▶ _Assigned task_
Once you reach the line containing "boundariesIn (stepAt Config.hw s).events = []" in the data below, restate each line word for word up to and including the one containing "have hlt : s.regs.scnt.toNat".

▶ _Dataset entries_
theorem eventsOfRun_succ (n : Nat) (s : State) :
    eventsOfRun (n + 1) s = (stepAt Config.hw s).events ++ eventsOfRun n (stepAt Config.hw s) := by
  simp only [eventsOfRun, stepIsTheConfiguredStep s]

theorem boundariesIn_eventsOfRun_succ (n : Nat) (s : State) :
    boundariesIn (eventsOfRun (n + 1) s) =
      boundariesIn (stepAt Config.hw s).events ++ boundariesIn (eventsOfRun n (stepAt Config.hw s)) := by
  rw [eventsOfRun_succ, boundariesIn_append]

theorem stepAt_hw_inputs (s : State) : (stepAt Config.hw s).inputs = s.inputs.tail :=
  step_inputs (stepIsTheConfiguredStep s)

theorem good_stepAt {s : State} (h : Good s) : Good (stepAt Config.hw s) :=
  stepKeepsTheInvariants s _ h (stepIsTheConfiguredStep s)

@[simp] theorem tickCount_nil : tickCount [] = 0 := rfl
@[simp] theorem tickCount_tick_cons (xs : List Input) : tickCount (.tick :: xs) = tickCount xs + 1 :=
  List.countP_cons_of_pos rfl
@[simp] theorem tickCount_command_cons (w : CommandWord) (xs : List Input) :
    tickCount (.command w :: xs) = tickCount xs :=
  List.countP_cons_of_neg Bool.false_ne_true

/-- What a transition without reset does to the slot: a TICK does what `tick_slot_cases` says, and a command leaves the
slot's registers and its counter (R70, R114). -/
theorem stepAt_slot_cases (c : Config) {s : State} {x : Input} {rest : List Input} (hs : s.inputs = x :: rest)
    (hx : x ≠ .reset) :
    (x = .tick ∧ (stepAt c s).regs = (tick c s.regs).1 ∧ (stepAt c s).events = (tick c s.regs).2) ∨
    (∃ w, x = .command w ∧ SlotKept s.regs (stepAt c s).regs ∧ (stepAt c s).regs.scnt = s.regs.scnt ∧
      (stepAt c s).events = []) := by
  cases x with
  | tick => rw [stepAt_tick c s rest hs]; exact .inl ⟨rfl, rfl, rfl⟩
  | reset => exact absurd rfl hx
  | command w =>
    rw [stepAt_command c s w rest hs]
    refine .inr ⟨w, rfl, ?_⟩
    rcases runCommand_commandWordAt_regs c w { s with inputs := rest } with hsame | ⟨i, data, hok⟩
    · rw [hsame]; exact ⟨.refl _, rfl, complete_events ..⟩
    · obtain ⟨hidx, hperiod, hpulse, hscnt⟩ := (commandAt_frame hok).slot
      exact ⟨⟨hidx, hperiod, hpulse⟩, hscnt, complete_events ..⟩

/-! ### The cyclic order of the channels -/

/-- The channel selected by boundary number `j`, from 0, when the slot in progress is `k`'s (R116). -/
abbrev channelAfter (k : BitVec 4) (j : Nat) : BitVec 4 := k + BitVec.ofNat 4 (j + 1)

/-- The first `m` channels selected after `k`'s slot. -/
abbrev selections (k : BitVec 4) (m : Nat) : List (BitVec 4) := (List.range m).map (channelAfter k)

theorem channelAfter_succ (k : BitVec 4) (j : Nat) : channelAfter k (j + 1) = channelAfter (k + 1#4) j := by
  rw [channelAfter, Nat.add_comm (j + 1), BitVec.ofNat_add, ← BitVec.add_assoc]

theorem selections_succ (k : BitVec 4) (m : Nat) : selections k (m + 1) = (k + 1#4) :: selections (k + 1#4) m := by
  rw [selections, List.range_succ_eq_map, List.map_cons, List.map_map]
  exact congrArg _ (List.map_congr_left fun j _ => channelAfter_succ k j)

/-- Sixteen boundaries in a row select each channel once (R116). -/
theorem count_selections_sixteen (k i : BitVec 4) : (selections k 16).count i = 1 := by
  revert k i
  decide

theorem run_boundaries_eq_selections (n : Nat) {s : State} (hreset : Input.reset ∉ s.inputs)
    (hn : n ≤ s.inputs.length) :
    ∃ m, boundariesIn (eventsOfRun n s) = selections s.regs.idx m ∧
      (runAt Config.hw n s).regs.idx = s.regs.idx + BitVec.ofNat 4 m := by
  induction n generalizing s with
  | zero => exact ⟨0, rfl, (BitVec.add_zero _).symm⟩
  | succ n ih =>
    match hs : s.inputs with
    | [] => simp [hs] at hn
    | x :: rest =>
      have hinputs : (stepAt Config.hw s).inputs = rest := by rw [stepAt_hw_inputs, hs]; rfl
      rw [hs, List.mem_cons, not_or] at hreset
      obtain ⟨m, hbs, hidx⟩ := ih (s := stepAt Config.hw s) (hinputs ▸ hreset.2)
        (by rw [hinputs]; rw [hs] at hn; exact Nat.le_of_succ_le_succ hn)
      rw [boundariesIn_eventsOfRun_succ, hbs, runAt, hidx]
      rcases stepAt_slot_cases Config.hw hs (Ne.symm hreset.1) with
        ⟨-, hregs, hevents⟩ | ⟨w, -, hkept, -, hevents⟩
      · rw [hregs, hevents]
        by_cases hend : s.regs.scnt + 1#16 = s.regs.period
        · refine ⟨m + 1, ?_, ?_⟩ <;> rw [(tick_boundary hend).1.idx]
          · rw [boundariesIn_tick_boundary hend, selections_succ]; rfl
          · rw [Nat.add_comm m, BitVec.ofNat_add, BitVec.add_assoc]
        · obtain ⟨-, hkept, hnone⟩ := tick_inside (c := Config.hw) hend
          exact ⟨m, by rw [hkept.idx, hnone]; rfl, by rw [hkept.idx]⟩
      · exact ⟨m, by rw [hkept.idx, hevents]; rfl, by rw [hkept.idx]⟩

/-- Settles O44, by induction over the run (`run_boundaries_eq_selections`) and the sixteen channels of one round. -/
theorem boundariesGoRoundRobin : Obligations.BoundariesGoRoundRobin := by
  intro n s hreset hn
  obtain ⟨m, hbs, hidx⟩ := run_boundaries_eq_selections n hreset hn
  refine ⟨_, m, run_eq_runAt n s, hbs, hidx, ?_⟩
  rintro rfl
  exact ⟨hidx.trans (BitVec.add_zero _), fun i => hbs ▸ count_selections_sixteen _ i⟩

/-! ### The shape of a slot -/

theorem toNat_succ_of_lt {a b : Ticks} (h : a.toNat < b.toNat) : (a + 1#16).toNat = a.toNat + 1 := by
  have hb := b.isLt
  rw [BitVec.toNat_add]
  exact Nat.mod_eq_of_lt (by change a.toNat + 1 < 2 ^ 16; omega)

theorem succ_eq_iff_of_lt {a b : Ticks} (h : a.toNat < b.toNat) : a + 1#16 = b ↔ a.toNat + 1 = b.toNat := by
  rw [← BitVec.toNat_inj, toNat_succ_of_lt h]

/-- Inputs whose TICKs do not reach the end of the slot leave its shape and only count (R112, R114). -/
theorem run_inside_slot (xs : List Input) {s : State} {rest : List Input} (hs : s.inputs = xs ++ rest)
    (hreset : Input.reset ∉ xs) (hin : s.regs.scnt.toNat + tickCount xs < s.regs.period.toNat) :
    SlotKept s.regs (runAt Config.hw xs.length s).regs ∧
      (runAt Config.hw xs.length s).regs.scnt.toNat = s.regs.scnt.toNat + tickCount xs ∧
      boundariesIn (eventsOfRun xs.length s) = [] ∧ (runAt Config.hw xs.length s).inputs = rest := by
  induction xs generalizing s with
  | nil => exact ⟨.refl _, rfl, rfl, hs⟩
  | cons x xs ih =>
    have hinputs : (stepAt Config.hw s).inputs = xs ++ rest := by rw [stepAt_hw_inputs, hs]; rfl
    rw [List.mem_cons, not_or] at hreset
    -- The first transition keeps the slot, makes no boundary and counts its own TICKs; the others do the rest.
    obtain ⟨hkept, hcount, hnone⟩ : SlotKept s.regs (stepAt Config.hw s).regs ∧
        (stepAt Config.hw s).regs.scnt.toNat + tickCount xs = s.regs.scnt.toNat + tickCount (x :: xs) ∧
        boundariesIn (stepAt Config.hw s).events = [] := by
      rcases stepAt_slot_cases Config.hw hs (Ne.symm hreset.1) with
        ⟨rfl, hregs, hevents⟩ | ⟨w, rfl, hkept, hscnt, hevents⟩
      · rw [tickCount_tick_cons] at hin ⊢
        have hlt : s.regs.scnt.toNat < s.regs.period.toNat := by omega
        have hne : s.regs.scnt + 1#16 ≠ s.regs.period := by rw [Ne, succ_eq_iff_of_lt hlt]; omega
        obtain ⟨hscnt, hkept, hnone⟩ := tick_inside (c := Config.hw) hne
        rw [hregs, hevents, hscnt, toNat_succ_of_lt hlt]
        exact ⟨hkept, by omega, hnone⟩
      · exact ⟨hkept, by rw [hscnt, tickCount_command_cons], by rw [hevents]; rfl⟩
    rw [← hcount] at hin ⊢
    obtain ⟨hkept', hcount', hnone', hrest⟩ := ih hinputs hreset.2 (by rw [hkept.period]; exact hin)
    refine ⟨hkept.trans hkept', hcount', ?_, hrest⟩
    rw [List.length_cons, boundariesIn_eventsOfRun_succ, hnone, hnone']; rfl

/-- Settles O45: up to `PULSE` TICKs stay inside the slot (`run_inside_slot`), and the TICK after them is the one whose
count reaches `PERIOD` (`tick_boundary`). -/
theorem slotKeepsItsShapeUnderCommands : Obligations.SlotKeepsItsShapeUnderCommands := by
  intro s xs rest hs hreset hstart hperiod
  have hzero : s.regs.scnt.toNat = 0 := by rw [hstart]; rfl
  refine ⟨fun hk => ?_, fun hk hnext => ?_⟩ <;>
    obtain ⟨hkept, hcount, hnone, hrest⟩ := run_inside_slot xs hs hreset (by omega) <;>
    rw [hzero, Nat.zero_add] at hcount
  · refine ⟨_, run_eq_runAt _ s, hcount, hkept.period, hkept.pulse, hkept.idx, ?_, hnone⟩
    rw [servoOut, hcount, hkept.pulse]
  · obtain ⟨later, rfl⟩ : ∃ later, rest = .tick :: later := List.head?_eq_some_iff.1 hnext
    set t := runAt Config.hw xs.length s
    have hend : t.regs.scnt + 1#16 = t.regs.period := by
      rw [succ_eq_iff_of_lt (by rw [hcount, hkept.period]; omega), hcount, hkept.period, hperiod, hk]
    obtain ⟨⟨hscnt, hidx, hpulse, -⟩, -⟩ := tick_boundary (c := Config.hw) hend
    refine ⟨_, run_eq_runAt _ s, ?_⟩
    rw [runAt_succ_eq_stepAt, stepAt_tick _ t later hrest]
    simp only [addrOut, endTick_regs, endTick_events, hidx, ← hkept.idx]
    refine ⟨hscnt, trivial, ?_, boundariesIn_tick_boundary hend⟩
    rw [hpulse]; simp only [readPw, tick_pw]

/-! ### The ticks of a frame -/

/-- The TICKs a slot of channel `i` lasts when it starts from the table as it stands (R114). -/
def slotTicks (r : Regs) (i : BitVec 4) : Nat := (readPw r i.toFin).toNat + 1

theorem slotTicks_congr {r r' : Regs} (hpw : r'.pw = r.pw) : slotTicks r' = slotTicks r := by
  funext i
  simp only [slotTicks, readPw, hpw]

theorem frameTicks_congr {r r' : Regs} (hpw : r'.pw = r.pw) : frameTicks r' = frameTicks r := by
  simp only [frameTicks, hpw]

theorem slotTicks_range {r : Regs} (htab : TableInRange Config.hw r) (i : BitVec 4) :
    601 ≤ slotTicks r i ∧ slotTicks r i ≤ 2400 := by
  obtain ⟨hlo, hhi⟩ := htab i.toFin
  exact ⟨Nat.succ_le_succ hlo, hhi⟩

/-- Whichever slot is in progress, the sixteen slots after it are a frame: one of each channel (R115). -/
theorem sum_slotTicks_eq_frameTicks (r : Regs) (k : BitVec 4) :
    ∑ j ∈ Finset.range 16, slotTicks r (channelAfter k j) = frameTicks r := by
  have hfin : ∀ j : Fin 16, (channelAfter k j).toFin = (k.toFin + 1) + j := by
    revert k; decide
  have htable : r.pw.toList = List.ofFn (readPw r) := by
    rw [← Vector.toList_ofFn]
    exact congrArg Vector.toList (Vector.ofFn_getElem (xs := r.pw)).symm
  calc ∑ j ∈ Finset.range 16, slotTicks r (channelAfter k j)
    _ = ∑ j : Fin 16, ((readPw r ((k.toFin + 1) + j)).toNat + 1) := by
      rw [Finset.sum_range]; simp only [slotTicks, hfin]
    _ = ∑ i : Fin 16, ((readPw r i).toNat + 1) :=
      Equiv.sum_comp (Equiv.addLeft (k.toFin + 1)) fun i => (readPw r i).toNat + 1
    _ = frameTicks r := by
      rw [frameTicks, htable, List.map_ofFn, List.sum_ofFn]; rfl

theorem sum_slotTicks_range {r : Regs} (htab : TableInRange Config.hw r) (k : BitVec 4) (m : Nat) :
    m * 601 ≤ ∑ j ∈ Finset.range m, slotTicks r (channelAfter k j) ∧
      ∑ j ∈ Finset.range m, slotTicks r (channelAfter k j) ≤ m * 2400 := by
  have hlo := Finset.card_nsmul_le_sum (Finset.range m) (fun j => slotTicks r (channelAfter k j)) 601
    fun j _ => (slotTicks_range htab _).1
  have hhi := Finset.sum_le_card_nsmul (Finset.range m) (fun j => slotTicks r (channelAfter k j)) 2400
    fun j _ => (slotTicks_range htab _).2
  rw [Finset.card_range] at hlo hhi
  exact ⟨hlo, hhi⟩

theorem frameTicks_range {r : Regs} (htab : TableInRange Config.hw r) :
    9616 ≤ frameTicks r ∧ frameTicks r ≤ 38400 := by
  rw [← sum_slotTicks_eq_frameTicks r 0#4]
  exact sum_slotTicks_range htab 0#4 16

/-! ### The countdown to a channel's next boundary -/

/-- The whole slots that come between the slot of channel `k - 1` and the next one of `ch`. -/
abbrev slotsBetween (k ch : BitVec 4) : Nat := (ch - k).toNat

▶ _Response to the task_
        boundariesIn (stepAt Config.hw s).events = [] := by
      rcases stepAt_slot_cases Config.hw hs (Ne.symm hreset.1) with
        ⟨rfl, hregs, hevents⟩ | ⟨w, rfl, hkept, hscnt, hevents⟩
      · rw [tickCount_tick_cons] at hin ⊢
        have hlt : s.regs.scnt.toNat < s.regs.period.toNat := by omega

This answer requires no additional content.